* What is being asked
Every line from the one holding "Request.night.admits [1] = false ∧ floor.senderSlot" through the final line of the entries is to be reproduced exactly, and no other line.
—————
-- ==== Sys2Proof/Tests/Witnesses.lean ====
section
/-! SUPPORT. For every obligation with hypotheses a witness: a concrete state and operands that meet them together, and for a
statement of several clauses one for each clause, at the boundary values of its ranges. -/

namespace Sys2Proof.Tests

open Sys2Proof.Machine Sys2Proof.Machine.State

set_option Elab.async false

/-! ## Helpers -/

/-- Every condition of `Takes`, as one Boolean. -/
def takesB (s : State) (k : Request) (a : Byte) (p : List Byte) (n : Fin 8) : Bool :=
  decide (s.fsc.resetHeld = false ∧ s.zbi.transfer = .receiving ∧ s.zbi.address = some (writeAddress s.zbi.own) ∧
    s.zbi.request = some [writeAddress s.zbi.own] ∧ writeAddress s.zbi.own ≠ Config.floorCall ∧
    p.length ≤ Config.maxPayload ∧ s.senderSlot a = some n ∧ k.admits p = true ∧
    k.permits (s.zbi.slots.get n).role = true)

theorem takes_of {s : State} {k : Request} {a : Byte} {p : List Byte} {n : Fin 8} (h : takesB s k a p n = true) :
    s.Takes k a p n := by
  obtain ⟨h1, h2, h3, h4, h5, h6, h7, h8, h9⟩ := of_decide_eq_true h
  exact ⟨h1, h2, h3, h4, h5, h6, h7, h8, h9⟩

/-- Payloads that are taken and meet a clause's condition. -/
def Meets (s : State) (k : Request) (a : Byte) (n : Fin 8) (P : List Byte → Prop) (ps : List (List Byte)) : Prop :=
  ∀ p ∈ ps, s.Takes k a p n ∧ P p

theorem meets_of {s : State} {k : Request} {a : Byte} {n : Fin 8} {P : List Byte → Prop} [DecidablePred P]
    {ps : List (List Byte)} (h : (ps.all fun p => takesB s k a p n && decide (P p)) = true) : Meets s k a n P ps := by
  intro p hp
  have := List.all_eq_true.mp h p hp
  simp only [Bool.and_eq_true, decide_eq_true_eq] at this
  exact ⟨takes_of this.1, this.2⟩

/-- Every command answers a next state from here. -/
theorem next_of (c : Instr) (s : State) : (∃ t, exec c s = .next t) := by
  cases h : exec c s with
  | next t => exact ⟨t, rfl⟩
  | fault r => cases r
  | refused r => cases c <;> cases h

/-! ## The step, resets and invariants -/

theorem witness_StepTakesFrontCommand : (running.setPending [.stop, .fadeEvent]).pending = .stop :: [.fadeEvent] := rfl

theorem witness_IdleStepIsOneTick :
    running.pending = [] ∧ running.fsc.resetHeld = false ∧ (after running .rstnLow).pending = [] ∧
      (after running .rstnLow).fsc.resetHeld = true ∧ (∃ t, exec .fadeEvent running = .next t) ∧
      (let s := running.setLines { running.zbi.lines with hold := some 249, low := some 3124 }
       s.advance.zbi.lines.hold = some (2 * 125) ∧ s.advance.zbi.lines.low = some (25 * 125)) ∧
      (∀ n ∈ [123, 124, 125],
        ((stood running false n).advance.fsc.steady = 125 ↔ n ≠ 123) ∧ (stood running false n).advance.fsc.lineAsserted = false) := by
  constructorm* _ ∧ _ <;> first | exact next_of _ _ | decide +kernel

/-- Every hypothesis of the invariant statements about a step: the queue is empty, so the step is a tick. -/
theorem step_next {s : State} (h : s.pending = []) : step s = .next s.tick := by simp [step, h]

theorem running_startUp : running.StartUp := by constructor <;> decide +kernel

theorem witness_StepKeepsStartUp : running.StartUp ∧ ∃ t, step running = .next t :=
  ⟨running_startUp, _, step_next (by decide +kernel)⟩

theorem staffed_masters : staffed.Masters := by constructor <;> decide +kernel

theorem staffed_startUp : staffed.StartUp :=
  ⟨running_startUp.starting, running_startUp.off, running_startUp.held, running_startUp.fadeTimer, running_startUp.reInitTimer,
    running_startUp.listTimer, running_startUp.sectionTimer, running_startUp.polling, running_startUp.silent,
    running_startUp.initGroup, running_startUp.receiving, running_startUp.holding, running_startUp.stretch, running_startUp.deaf,
    running_startUp.noPending, running_startUp.noEntries,
    running_startUp.noRows, running_startUp.dark⟩

theorem witness_StepKeepsMasters : staffed.StartUp ∧ staffed.Masters ∧ ∃ t, step staffed = .next t :=
  ⟨staffed_startUp, staffed_masters, _, step_next (by decide +kernel)⟩

/-- A list whose entries all cover every cell, on the factory grid, with every record resolved from it. -/
theorem listed_of {s : State} {l : List Entry} (hr : l.length ≤ Config.listCapacity)
    (hk : l.Pairwise fun e f => e.sameKey f = false)
    (ht : ∀ e ∈ l, (s.zbi.slots.get e.slot).role ≠ .empty ∧ e.priority = (s.zbi.slots.get e.slot).priority)
    (hs : ∀ e ∈ l, e.selector = .all ∧ e.coverage = 256) (hc : s.ct.coverage .all = 256) : (withList s l).Listed where
  room := hr
  keys := hk
  tied := ht
  counts := fun e he => by rw [(hs e he).2, (hs e he).1]; exact hc.symm
  records := fun c => Table.get_ofFn _ c rfl

theorem staffed_coverage : staffed.ct.coverage .all = 256 := by decide +kernel

theorem full_listed : (withList staffed fullList).Listed :=
  listed_of (by decide +kernel) (by decide +kernel) (by decide +kernel) (by decide +kernel) staffed_coverage

theorem witness_StepKeepsListed :
    (withList staffed fullList).Listed ∧ ∃ t, step (withList staffed fullList) = .next t :=
  ⟨full_listed, _, step_next (by decide +kernel)⟩

theorem running_fitted : running.Fitted := by constructor <;> decide +kernel

/-- The grid with cell 7 absent. -/
def gapped : State := withCell staffed 7 { factoryCell 7 with present := false }

theorem gapped_fitted : gapped.Fitted := by constructor <;> decide +kernel

theorem witness_StepKeepsFitted : gapped.Fitted ∧ gapped.ct.present 7 = false ∧ ∃ t, step gapped = .next t :=
  ⟨gapped_fitted, by decide +kernel, _, step_next (by decide +kernel)⟩

theorem witness_StepKeepsSeeded :
    (withSection running 6 40000 4).Seeded ∧ (withSection running 6 40000 4).Sensed ∧
      ∃ t, step (withSection running 6 40000 4) = .next t :=
  ⟨by unfold State.Seeded; decide +kernel, by unfold State.Sensed; decide +kernel, _, step_next (by decide +kernel)⟩

theorem witness_StepKeepsDithered :
    (dithering 15).Dithered ∧ (dithering 15).fsc.part = .run ∧ ∃ t, step (dithering 15) = .next t :=
  ⟨by unfold State.Dithered; decide +kernel, by decide +kernel, _, step_next (by decide +kernel)⟩

/-- The lit part under load shed: every fade level clamped to 500. -/
def shedding : State := after lit .shednAsserted

theorem shedding_shed : shedding.Shed := by constructor <;> decide +kernel

theorem shedding_fitted : shedding.Fitted := by constructor <;> decide +kernel

theorem shedding_startUp : shedding.StartUp := by constructor <;> decide +kernel

theorem witness_StepKeepsShed :
    shedding.StartUp ∧ shedding.Fitted ∧ shedding.Shed ∧ shedding.fsc.latch = true ∧ ∃ t, step shedding = .next t :=
  ⟨shedding_startUp, shedding_fitted, shedding_shed, by decide +kernel, _, step_next (by decide +kernel)⟩

theorem running_ranges : running.Ranges where
  ct := by constructor <;> decide +kernel
  sensors := by constructor <;> decide +kernel
  list := by
    have h : ∀ c : Fin 256, (running.rlu.resolved.get c).winner = .base ∧ within 1000 (running.rlu.resolved.get c).cap := by
      decide +kernel
    exact ⟨by decide +kernel, fun c => ⟨(h c).2, by rw [(h c).1]; trivial⟩⟩
  levels := by
    have h : running.llc.flight = none := by decide +kernel
    constructor
    case flight => intro f hf; rw [h] at hf; cases hf
    all_goals decide +kernel

theorem witness_Ranges : running.Ranges ∧ ∃ t, step running = .next t := ⟨running_ranges, _, step_next (by decide +kernel)⟩

theorem witness_StepKeepsRested :
    running.Ranges ∧ running.Rested ∧ running.llc.state = .run ∧ running.llc.flight = none ∧ ∃ t, step running = .next t :=
  ⟨running_ranges, by unfold State.Rested; decide +kernel, by decide +kernel, by decide +kernel, _, step_next (by decide +kernel)⟩

theorem witness_ResetEvents :
    (after running .rstnLow).fsc.resetHeld = true ∧ Instr.stop ≠ .powerOn ∧ Instr.stop ≠ .rstnLow ∧ Instr.stop ≠ .rstnRelease ∧
      (∀ zcl zda, Instr.stop ≠ .addressByte (.lines zcl zda)) ∧ (∀ high, Instr.stop ≠ .addressByte (.shedn high)) ∧
      (∀ l, Instr.stop ≠ .pollTimer l .falls) ∧ ∀ l, Instr.stop ≠ .pollTimer l .rises := by
  decide +kernel

theorem witness_LoadCompletes :
    State.reset.llc.state = .off ∧ State.reset.fsc.resetHeld = false ∧ State.reset.sst.loading.isSome = true := by decide

/-! ## The zone bus -/

/-- The part with RESTART taken and its reply held. -/
def restarting : State := send staffed (.restart 0x7E [])

/-- The lines with ZCL high and some bits of a byte sampled. -/
def sampled (s : State) (addressing : Bool) (bits : List Bool) : State :=
  s.setLines { s.zbi.lines with zcl := true, inTransfer := true, addressing, bits }

/-- The eight bits of a byte, the most significant first. -/
def bitsOf (b : Byte) : List Bool := (List.range 8).map fun i => b.getLsbD (7 - i)

/-- Whole address bytes in each part state; a START in IDLE and in RECEIVING; the first and the eighth bit; and the two falls after
it. -/
theorem witness_AddressByteAnswered :
    (staffed.fsc.resetHeld = false ∧ staffed.zbi.transfer ≠ .executing ∧ staffed.fsc.part ≠ .starting ∧
      staffed.fsc.restartPending = false ∧ (0x80 : Byte) = writeAddress staffed.zbi.own ∧ (0x81 : Byte) = readAddress staffed.zbi.own) ∧
    (restarting.fsc.restartPending = true ∧ restarting.zbi.reply.isSome = true ∧ restarting.zbi.transfer = .replyReady) ∧
    (State.reset.fsc.part = .starting ∧ State.reset.zbi.transfer ≠ .executing) ∧
    (∀ s ∈ [staffed, tool], s.fsc.resetHeld = false ∧ s.zbi.transfer ≠ .executing ∧ s.zbi.lines.hold = none ∧
      s.zbi.lines.zcl = true ∧ s.zbi.lines.zda = true ∧ s.zbi.lines.pullsZda = false) ∧ tool.zbi.transfer = .receiving ∧
    (∀ n ∈ [0, 7],
      let s := after (sampled staffed true ((bitsOf 0x80).take n)) (.addressByte (.lines false true))
      s.zbi.lines.zcl = false ∧ s.zbi.lines.bits.length = n ∧ s.zbi.lines.hold = none ∧ s.zbi.transfer ≠ .executing) ∧
    (let s := sampled staffed true (bitsOf 0x80)
     s.zbi.lines.zcl = true ∧ s.zbi.lines.addressing = true ∧ s.zbi.lines.bits = bitsOf 0x80 ∧ s.zbi.lines.hold = none ∧
       s.zbi.transfer ≠ .executing) ∧
    (let s := sampled tool true (bitsOf 0x80 ++ [false])
     s.zbi.lines.bits.length = 9 ∧ s.zbi.transfer ≠ .replying ∧ s.zbi.transfer ≠ .executing ∧ s.zbi.lines.hold = none) := by
  decide +kernel

/-- The part in RUN with some bytes of a request received. -/
def received (bytes : List Byte) : State := tool.keepByte (0x80 :: bytes)

/-- Requests with 1 to 4 bytes received and a payload byte still to come, and check bytes sound and one too high; lengths 64 and 65;
the check byte of a NIGHT as bits, the hold after it, and its release. -/
theorem witness_UnsoundDiscardedUnknownRefused :
    (∀ bytes ∈ [[], [0x10], [0x10, 0x40], [0x10, 0x40, 0], [0x10, 0x42, 1], [0x10, 0x42, 1, 9]],
      (received bytes).fsc.resetHeld = false ∧ (received bytes).zbi.transfer = .receiving ∧
        (received bytes).zbi.request = some (0x80 :: bytes) ∧ (received bytes).zbi.address = some 0x80) ∧
    byteSum ([0x80, 0x10, 0x40, 0] ++ [0x30]) = 0 ∧ byteSum ([0x80, 0x10, 0x40, 0] ++ [0x31]) ≠ 0 ∧ ¬64 < (64 : Byte).toNat ∧
    asRequest (.night 0x10 []) = some (.night, 0x10, []) ∧ Request.night.code = 0x40 ∧
    (tool.fsc.resetHeld = false ∧ tool.zbi.transfer = .receiving ∧ tool.zbi.address = some 0x80 ∧ tool.zbi.request = some [0x80] ∧
      64 < (65 : Byte).toNat ∧ (List.replicate 64 (0 : Byte)).length = (64 : Byte).toNat ∧
      byteSum (0x80 :: 0x10 :: 0x40 :: 64 :: (List.replicate 64 0 ++ [0x31])) ≠ 0 ∧
      (0x44 : Byte) ∉ catalogueCodes ∧ tool.zbi.address = some (writeAddress tool.zbi.own) ∧ writeAddress tool.zbi.own ≠ 0x00 ∧
      (∃ n : Fin 8, (tool.zbi.slots.get n).role ≠ .empty ∧ (tool.zbi.slots.get n).address = 0x7E) ∧
      ¬∃ n : Fin 8, (tool.zbi.slots.get n).role ≠ .empty ∧ (tool.zbi.slots.get n).address = 0xFE) ∧
    (∀ b ∈ [(0x30 : Byte), 0x31],
      let s := sampled (received [0x10, 0x40, 0]) false (bitsOf b)
      s.fsc.resetHeld = false ∧ s.zbi.lines.hold = none ∧ s.zbi.lines.zcl = true ∧ s.zbi.transfer = .receiving ∧
        s.zbi.lines.addressing = false ∧ s.zbi.lines.bits = bitsOf b ∧ s.zbi.request = some [0x80, 0x10, 0x40, 0]) ∧
    (let s := afterAll (sampled (received [0x10, 0x40, 0]) false (bitsOf 0x30)) (drives [(false, true), (true, true)])
     let t := after s (.addressByte (.lines false true))
     s.zbi.transfer = .executing ∧ s.zbi.lines.bits.length = 9 ∧ s.zbi.lines.hold = none ∧ s.zbi.lines.zcl = true ∧
       s.fsc.resetHeld = false ∧ t.zbi.transfer = .executing ∧ t.zbi.lines.hold = some 0 ∧ t.zbi.lines.zcl = false ∧
       t.fsc.resetHeld = false) := by
  refine ⟨?_, ?_, ?_, ?_, ?_, ?_, ?_, ?_, ?_⟩ <;> decide +kernel

theorem tool_masters : tool.Masters := by constructor <;> decide +kernel

theorem witness_ChecksRefuseInOrder :
    (asRequest (.night 0x20 [1]) = some (.night, 0x20, [1]) ∧ tool.fsc.resetHeld = false ∧ tool.zbi.transfer = .receiving ∧
      tool.zbi.address = some (writeAddress tool.zbi.own) ∧ tool.zbi.request = some [writeAddress tool.zbi.own] ∧
      writeAddress tool.zbi.own ≠ 0x00 ∧
      (∀ n : Fin 8, (tool.zbi.slots.get n).role ≠ .empty → (tool.zbi.slots.get n).address ≠ 0x23) ∧
      (tool.zbi.slots.get (2 : Fin 8)).role ≠ .empty ∧ (tool.zbi.slots.get (2 : Fin 8)).address = 0x20 ∧
      Request.night.admits [1] = false ∧ Request.night.admits [] = true ∧ Request.night.permits .occupant = false) ∧
    tool.Masters :=
  ⟨by decide +kernel, tool_masters⟩

/-- The part in RUN, receiving on the floor call. -/
def floor : State := after staffed (.addressByte (.address 0x00))

theorem witness_FloorCallActsInSilence :
    (floor.fsc.resetHeld = false ∧ floor.zbi.transfer = .receiving ∧ floor.zbi.address = some 0x00 ∧ floor.zbi.request = some [0x00] ∧
      writeAddress floor.zbi.own ≠ 0x00 ∧ Request.readStatus.onFloor [] = false ∧ floor.senderSlot 0x23 = none ∧
      Request.night.admits [1] = false ∧ floor.senderSlot 0x20 = some 2 ∧ Request.night.permits .occupant = false) ∧
    floor.TakesOnFloor .night 0x10 [] 1 ∧ floor.TakesOnFloor .setCap 0x10 (setPayload 0 600 0 0 []) 1 :=
  ⟨by decide +kernel,
    (by constructor <;> decide +kernel),
    (by constructor <;> decide +kernel)⟩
—————
* Written solution
      Request.night.admits [1] = false ∧ floor.senderSlot 0x20 = some 2 ∧ Request.night.permits .occupant = false) ∧
    floor.TakesOnFloor .night 0x10 [] 1 ∧ floor.TakesOnFloor .setCap 0x10 (setPayload 0 600 0 0 []) 1 :=
  ⟨by decide +kernel,
    (by constructor <;> decide +kernel),
    (by constructor <;> decide +kernel)⟩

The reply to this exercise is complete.